SKY WAVES AND GROUND WAVES

At first sight, one would think, that sky waves can serve no useful purposes, since they will only travel straight out into space and get lost.

For very high frequencies, this actually happens, and the skywaves is useless. But below a certain critical frequency the skywave does not travel into space: it is bent back to earth in the upper layers of the atmosphere.

This returning wave is not sharply reflected, as is light from a mirror. It is bent back slowly, as if it were going round a curve: it is therefore called a refracted wave.

This refracted wave, once it returns to earth, is reflected back into the sky again where it is once again refracted back to earth. This process of refraction from the sky and reflection from the earth continues until the wave is completely attenuated - the energy of the radiated wave dropping as its distance from the transmitting areal increases. A receiving aerial will be able to pick up a signal at any point where the refracted wave hits the earth. If the sky wave were radiated to the sky at one angle only, of course, no signal would arrive at any points save. Sky waves, however are radiated from the transmitter at many angles, there are therefore large areas of the earth's surface at which reception of signals form a particular transmitter as possible.

As the angle of radiation of the sky wave gets steeper, a point is eventually reached at which the wave is not longer refracted back to earth, but continues travelling into space.

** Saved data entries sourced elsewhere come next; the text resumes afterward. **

/-- The next word of the running item: at a COMMIT word with an interrupt request pending, the context is saved instead; a word
that reads a pending window waits, but for one whose predicate fails, which does nothing with what it reads (R121 and R127 leave it open;
DESIGN CHOICE, log 205). -/
def State.serviceStep (s : State) (sf : Nat) : State :=
  let v := s.service sf
  match v.running with
  | none => s
  | some i =>
    match s.fetchWord (svcFacet sf) i.bank i.work.upc with
    | (none, s1) => (s1.serviceException sf i 0 i.work.upc).badWord (svcFacet sf)
    | (some m, s1) =>
      if mCommit m && v.interrupted && decide (v.saved.length < 3) then s1.startBest sf
      else if wordReserved m then s1.serviceException sf i 1 i.work.upc
      else if predicate i.work m (!i.work.looks.isEmpty) v.interrupted false && s1.readsPending i.work m then
        s1.setService sf { v with waiting := true }
      else s1.runWord sf i m

/-- SERVICE_WORD_ISSUE (R113); the routine of a command stops in HOLD-UP (R476). -/
def execServiceWordIssue (sf : Nat) (s : State) : Out State :=
  complete (Instr.wf (.serviceWordIssue sf)) s
    (if !s.forwarding || (s.mode == .holdUp && (s.service sf).running.any fun i => i.cmd.isSome) || (s.service sf).parked || (s.service sf).waiting || s.fault.blocks.contains (16 + sf) then s
    else (s.serviceStep sf).syncService sf)

/-! ### SERVICE_RESULT (R127, R142) -/

/-- What a lookup's result is: that of a far line is read off the data; where its request failed or came back poisoned, the answer of a bad
entry tells the routine (R423, R424, R432; DESIGN CHOICE, log 197: the spec names no other way to tell it). -/
def State.serviceAnswer (s : State) (l : Lookup) (data : List Byte) : Lookup :=
  if l.who != 0 && s.mem.failed.contains l.who then { l with status := Answer.absent.status, value := Answer.absent.value }
  else match l.far with
  | some a =>
    let r := s.tblAnswer 2 l.prof l.key l.ver (lineKey 2 (a / 64)) (leVal data) []
    { l with status := r.status, value := r.value }
  | none => l

/-- The oldest lookup that waits among the items of a facet. -/
def Service.oldestLook (v : Service) : Option Lookup :=
  ((v.running.toList ++ v.saved).flatMap fun (i : Item) => i.work.looks).foldl (fun (b : Option Lookup) l => match b with
    | none => some l
    | some x => if l.id < x.id then some l else b) none

/-- A result written into the window of the item that issued it. -/
def Item.receive (i : Item) (l : Lookup) : Item :=
  if i.work.looks.any fun x => x.id == l.id then
    { i with work := { i.work with vec := deposit i.work.vec l, looks := i.work.looks.filter fun x => x.id != l.id } }
  else i

/-- SERVICE_RESULT (R142): the oldest lookup's result arrives in its window or saved context, once the request that reads its line has ended;
`data` is the line that a far read returned. -/
def execServiceResult (sf : Nat) (data : List Byte) (s : State) : Out State :=
  complete (Instr.wf (.serviceResult sf data)) s
    (if !s.coreUp then s
    else match (s.service sf).oldestLook with
      | none => s
      | some l0 =>
        if l0.who != 0 && !s.transferDone l0.who then s else
        let l := s.serviceAnswer l0 data
        let v := s.service sf
        let mine := v.running.any fun (i : Item) => i.work.looks.any fun x => x.id == l.id
        (s.setService sf { v with
          running := v.running.map fun (i : Item) => i.receive l
          saved := v.saved.map fun (i : Item) => i.receive l
          waiting := v.waiting && !mine }).syncService sf)

/-! ### Block resets (R138, R528) -/

/-- The block leaves reset. -/
def State.blockOut (s : State) (b : Nat) : State :=
  { s with fault := { s.fault with
      blocks := s.fault.blocks.filter fun x => x != b
      lateBlocks := s.fault.lateBlocks.filter fun x => x != b } }

/-- The packet that stalls a prism before facet 0, waiting for the extractor (R167). -/
def State.stalledAhead (s : State) (k : Nat) : List Pkt :=
  match (s.prism k).stall with
  | some (id, _, _) => (SMap.find (fun _ => []) s.buf.toPrism k).filter fun p => p.id == id
  | none => []

/-- Prism `k` is reset: every packet inside and the one that stalls it are dropped with STACK and counted as flushed, its lookups are
discarded, its tokens leave (R61, R138, R166). -/
def State.resetPrism (s : State) (k : Nat) : State :=
  let ahead := s.stalledAhead k
  let s0 := ahead.foldl (fun (t : State) (x : Pkt) => t.takeOut k x.id) (s.endStall k)
  let p := s0.prism k
  let lost := p.packets ++ ahead
  let s1 := (s0.setPrism k { p with flights := [], parked := [], wait := false, hollow := false }).flush k lost.length
  let s2 := lost.foldl (fun (t : State) (x : Pkt) => t.verdictDrop 4 x) s1
  (p.flights.flatMap fun (f : Flight) => f.tokens).foldl (fun (t : State) id => t.tokenLeft k id) s2

/-- An item ended by a block reset. -/
def State.loseItem (s : State) (sf : Nat) (i : Item) : State :=
  match i.cmd, i.pkt with
  | some q, _ => if (s.findCmd q).any fun c => c.outcome.isNone then s.finish q 2 0 0 (s.takeoverOf q) [] else s
  | none, some p => (s.dropPkt 4 p).flush (16 + sf) 1
  | none, none => s.sat (R.SVC_STATE.LOST sf) 1

/-- Service facet `sf` is reset: its running and saved items end; work not taken waits. -/
def State.resetService (s : State) (sf : Nat) : State :=
  let v := s.service sf
  let lost := v.running.toList ++ v.saved
  let s1 := s.setService sf { v with running := none, saved := [], waiting := false, parked := false }
  (lost.foldl (fun (t : State) (i : Item) => t.loseItem sf i) s1).drainCheck.startBest sf

/-- BLOCK_RESET_COMPLETE (R138): `b` is a prism, or 16 + s for service facet Ss. -/
def execBlockResetComplete (b : Nat) (s : State) : Out State :=
  complete (Instr.wf (.blockResetComplete b)) s
    (if !s.coreUp || !s.fault.blocks.contains b then s
    else if b < 16 then (s.blockOut b).resetPrism b
    else ((s.blockOut b).resetService (b - 16)).syncService (b - 16))

/-- BLOCK_RESET_FAIL (R528): the reset of a block has not completed within its 256 beats. -/
def execBlockResetFail (b : Nat) (s : State) : Out State :=
  complete (Instr.wf (.blockResetFail b)) s
    (if !s.coreUp || !s.fault.blocks.contains b || s.fault.lateBlocks.contains b then s
    else ({ s with fault := { s.fault with lateBlocks := s.fault.lateBlocks ++ [b] } }).raise 6 (if b < 16 then b else svcFacet (b - 16)))

end Sys2Proof.Machine
end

As a result, there is a zone around the aerial in which no refracted sky wave hits the earth.

Since the ground wave itself is only effective over a short distance, there exists a zone between the maximum effective radiating distance of the ground wave and the point where the first sky wave is refracted back to earth, which is an aerea of RADIO SILENCE in which no signals from this particular transmitter are received. This zone is called the SKIP DISTANCE.

The critical frequency, which is the frequency above which no sky wave (whatever its angle of radiation) can return to earth, varies - depending on numerous factors such as the time of day, the time of year, the weather, and others.

THE SPACE WAVE

At frequencies above the critical frequency, neither the ground wave nor the sky wave can be used for transmission. At these high frequencies, the ground wave is rapidly attenuated, and the sky wave is not refracted back to earth.

The only radiated wave which can be used for transmission at these frequencies is one that travels in a direct line from the transmitting aerial to the receiving aerial.

fig. 23

This type of transmission is called LINE-OF-SIGHT TRANSMISSION; and the radiated wave is called a SPACE WAVE.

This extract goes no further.